On 14 June 2024, Goriss was appointed head coach of the Capitals for the 2024–25 WNBL season after Veal stepped down for medical reasons. In May 2025, he re-signed with the Capitals for the 2025–26 WNBL season.

In February 2026, Goriss signed a two-year contract extension with the Capitals.

==National team career==
Goriss was an assistant coach of the Australian men's national under-19 basketball team (the Emus) that competed at the 2011 and 2013 FIBA Under-19 World Championships, and of South East Queensland Stars in the Women's National Basketball League (WNBL) during the latter part of the 2015/16 season. He was head coach of the Australian women's national under-19 basketball team (the Gems) at the 2015 FIBA Under-19 World Championship for Women in Russia, where they won bronze.
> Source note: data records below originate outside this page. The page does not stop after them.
-- ==== Sys2Proof/Machine/TileRun.lean ====
section
/-!
DEFINITION. The execution of tile operations (14 R264, R269, R271 to R283, 17 R322 to R326): what each reads and writes,
and the steps that start, park, resume and complete them.
-/
namespace Sys2Proof.Machine

/-! ## Rounding in order, with the lanes' generators (R115) -/

/-- Values rounded one after another, each with its lane's stochastic state. -/
def roundSeq : List W32 → List (Nat × (W32 → Rounded)) → List Nat × List W32
  | ls, [] => ([], ls)
  | ls, (lane, f) :: t =>
    let r := f (ls.getD lane 1#32)
    let (vs, out) := roundSeq (if r.lfsr = ls.getD lane 1#32 then ls else ls.set lane r.lfsr) t
    (r.bits :: vs, out)

/-- A value that is not rounded. -/
def fixedVal (v : Nat) (l : W32) : Rounded := ⟨v, 0#32, l⟩

/-- What an operation leaves: the state, the causes found while it ran (R271), the group's generators. -/
structure TileDone where
  st : State
  causes : List Nat := []
  lfsr : List W32 := []
  /-- The places of the uncorrectable data that it read: address and location code (R402, R406). -/
  recs : List (Nat × Nat) := []
  deriving DecidableEq, Repr

/-- The group of an operation. -/
def State.ownerOf (s : State) (o : TileOp) : Group := s.grp o.group

/-- The causes of an operation that met uncorrectable data. -/
def dataCause (bad : Bool) : List Nat := if bad then [cData] else []

/-- A list with each element once. -/
def once (l : List (Nat × Nat)) : List (Nat × Nat) := l.foldl (fun r e => if r.contains e then r else r ++ [e]) []

/-- The record of an uncorrectable tile element, or none. -/
def tileRec (bad : Bool) : List (Nat × Nat) := if bad then [(0, 7)] else []

/-! ## Loads and stores of rows (R272) -/

/-- Reads a piece of memory for an operation. -/
def State.tileRead (s : State) (o : TileOp) (p : Place) (size : Nat) : Done :=
  s.performAt o.group (s.ownerOf o) .load 0#32 { place := p, size := size }

/-- Writes a piece of memory for an operation. -/
def State.tileWrite (s : State) (o : TileOp) (p : Place) (size v : Nat) : State :=
  (s.performAt o.group (s.ownerOf o) .store 0#32 { place := p, size := size, x := v }).st

/-- The `f32` word that `tld` makes of an element: the word, or the exact value of a halfword. -/
def loadElem (t : Ty) (v : Nat) : Nat := if t = .n32 then v else (roundVal .f32 .rne 0 0#32 (decodeVal t 0 v)).bits

/-- `tld` (R272): elements that depend on uncorrectable data are written as 0 (R271). -/
def State.tldRun (s : State) (o : TileOp) : TileDone :=
  let eb := rowElem o.args.ty
  let per := 16 / eb
  let ws := (o.rows.zipIdx).flatMap (fun pi =>
    let r := s.tileRead o pi.1.place 16
    (List.range per).map (fun j =>
      let v := r.val / 2 ^ (8 * eb * j) % 2 ^ (8 * eb)
      (o.args.zd, pi.2 * per + j, if r.bad then 0 else loadElem o.args.ty v)))
  { st := s.setTiles o ws, causes := dataCause (o.rows.any (fun p => (s.tileRead o p.place 16).bad)), lfsr := (s.ownerOf o).lfsr
    recs := once ((o.rows.filter (fun p => (s.tileRead o p.place 16).bad)).map (fun p => s.errAt o.ctx p.place)) }

/-- The number that a list of elements of n bytes makes, lowest first. -/
def packLE (n : Nat) : List Nat → Nat
  | [] => 0
  | v :: t => v % 2 ^ (8 * n) + 2 ^ (8 * n) * packLE n t

/-- `tst` (R272): draws ascend by row, then column; a row that depends on uncorrectable data is not written (R271). -/
def State.tstRun (s : State) (o : TileOp) : TileDone :=
  let t := o.args.ty
  let eb := rowElem t
  let per := 16 / eb
  let marked (i : Nat) : Bool := (List.range 32).any (fun j => s.tileBad o o.args.za (32 * i + j))
  let badRow (i : Nat) : Bool := marked i || (List.range 32).any (fun j => o.mism.contains (32 * i + j))
  let rows := (List.range o.rowsM).filter (fun i => !(badRow i))
  let fs := rows.flatMap (fun i => (List.range 32).map (fun j =>
    let v := s.tileAt o o.args.za (32 * i + j)
    (j, fun l => if t = .n32 then fixedVal v l
      else roundVal t (modeOf o.args.rm o.fmt) (fmtFZ o.fmt) l (decodeVal .f32 (fmtFZ o.fmt) v))))
  let (vs, ls) := roundSeq (s.ownerOf o).lfsr fs
  let st := rows.zipIdx.foldl (fun (u : State) ri =>
    ((o.rows.filter (fun p => p.lane == ri.1)).zipIdx).foldl (fun w pj =>
      w.tileWrite o pj.1.place 16 (packLE eb ((vs.drop (32 * ri.2 + per * pj.2)).take per))) u) s
  { st := st.clearParts o.ctx (o.rows.filter (fun p => rows.contains p.lane)), causes := dataCause ((List.range o.rowsM).any badRow)
    lfsr := ls, recs := tileRec ((List.range o.rowsM).any marked) }

/-! ## Clearing, converting, adding (R273) -/

/-- `tzero`. -/
def State.tzeroRun (s : State) (o : TileOp) : TileDone :=
  { st := s.setTiles o ((List.range (32 * o.rowsM)).map (fun e => (o.args.zd, e, 0))), lfsr := (s.ownerOf o).lfsr }

/-- 16 elements of w bits at a time as 32-bit words (R110). -/
def packTile (w : Nat) : Nat → List Nat → List Nat
  | 0, _ => []
  | n + 1, vs =>
    let x := ((vs.take 16).zipIdx).foldl (fun a vi => a + vi.1 % 2 ^ w * 2 ^ (w * vi.2)) 0
    (List.range (w / 2)).map (fun i => x / 2 ^ (32 * i) % 2 ^ 32) ++ packTile w n (vs.drop 16)

/-- One conversion of `tcvt`: the flags are discarded. -/
def tcvtElem (o : TileOp) (v : Nat) (l : W32) : Rounded :=
  let rm := modeOf o.args.rm o.fmt
  let fz := fmtFZ o.fmt
  if o.args.ty = .i32 ∧ o.args.bt = .i32 then fixedVal v l
  else
    let x : Val := if o.args.ty = .i32 then .fin (Exact.ofInt (sext 32 v)) else decodeVal .f32 fz v
    if o.args.bt = .i32 then
      let r := toInt .i32 rm l x
      ⟨wrap 32 r.val, 0#32, r.lfsr⟩
    else roundVal o.args.bt rm fz l x

/-- `tcvt`: every source element is read before any is written. -/
def State.tcvtRun (s : State) (o : TileOp) : TileDone :=
  let es := List.range (32 * o.rowsM)
  let (vs, ls) := roundSeq (s.ownerOf o).lfsr (es.map (fun e =>
    (e % 32, if s.tileBad o o.args.za e then fixedVal 0 else tcvtElem o (s.tileAt o o.args.za e))))
  let words := packTile (tyWidth o.args.bt) (2 * o.rowsM) vs
  { st := s.setTiles o (words.zipIdx.map (fun wi => (o.args.zd, wi.2, wi.1)))
    causes := dataCause (es.any (fun e => s.tileBad o o.args.za e)), lfsr := ls
    recs := tileRec (es.any (fun e => s.tileBad o o.args.za e)) }

/-- `tadd`. -/
def State.taddRun (s : State) (o : TileOp) : TileDone :=
  let es := List.range (32 * o.rowsM)
  let bad (e : Nat) : Bool := s.tileBad o o.args.za e || s.tileBad o o.args.zb e
  let (vs, ls) := roundSeq (s.ownerOf o).lfsr (es.map (fun e =>
    (e % 32,
      if bad e then fixedVal 0
      else
        let a := s.tileAt o o.args.za e
        let b := s.tileAt o o.args.zb e
        if o.args.ty = .i32 then fixedVal ((a + b) % 2 ^ 32)
        else fun l => fAdd ⟨.f32, modeOf o.args.rm o.fmt, fmtFZ o.fmt, l⟩ a b)))
  { st := s.setTiles o (vs.zipIdx.map (fun vi => (o.args.zd, vi.2, vi.1))), causes := dataCause (es.any bad), lfsr := ls, recs := tileRec (es.any bad) }

/-! ## Matrix products (R276, R277, R282) -/

/-- A byte of the block's scratch of an operation. -/
def State.gatherByte (s : State) (o : TileOp) (n : Nat) : Nat := if n < o.scrSize then s.scrRead o.core (o.scrBase + n) 1 else 0

/-- The uncorrectable bytes of a range of the block's scratch. -/
def State.gatherBad (s : State) (o : TileOp) (n k : Nat) : Bool := s.scrBad o.core (o.scrBase + n) k

/-- An element of B: row k, column j of the packed operand in the leader's ZB. -/
def State.bElem (s : State) (ld : TileOp) (k j : Nat) : Nat := packedElem (tyWidth ld.args.bt) (32 * k + j) (s.tileByte ld ld.args.zb)

/-- Column j of B has an element with its error bit set. -/
def State.bBad (s : State) (ld : TileOp) (j : Nat) : Bool :=
  let w := tyWidth ld.args.bt
  (List.range ld.depthK).any (fun k =>
    let e := (32 * k + j) * w
    s.tileBad ld ld.args.zb (e / 32) || s.tileBad ld ld.args.zb ((e + w - 1) / 32))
On 2 May 2017, Goriss was appointed an assistant coach of the Australian women's national basketball team (the Opals), working under the Opals' head coach Sandy Brondello, and alongside the Sydney University Flames' coach Cheryl Chambers, who was also named as an assistant coach. In the Opals' run up to the 2020 Tokyo Olympic Games, their immediate challenge was the 2017 FIBA Women's Asia Cup in Bangalore, India, in July 2017, where Australia needed a fourth-place finish in order to qualify for the FIBA Women's Basketball World Cup; they finished second, losing to Japan in the final. At the 2018 FIBA Women's Basketball World Cup in Tenerife, Spain, the Opals won silver, this time losing out to the United States in the final on 30 September 2018.

In February 2025, Goriss was appointed as associate head coach of the Opals.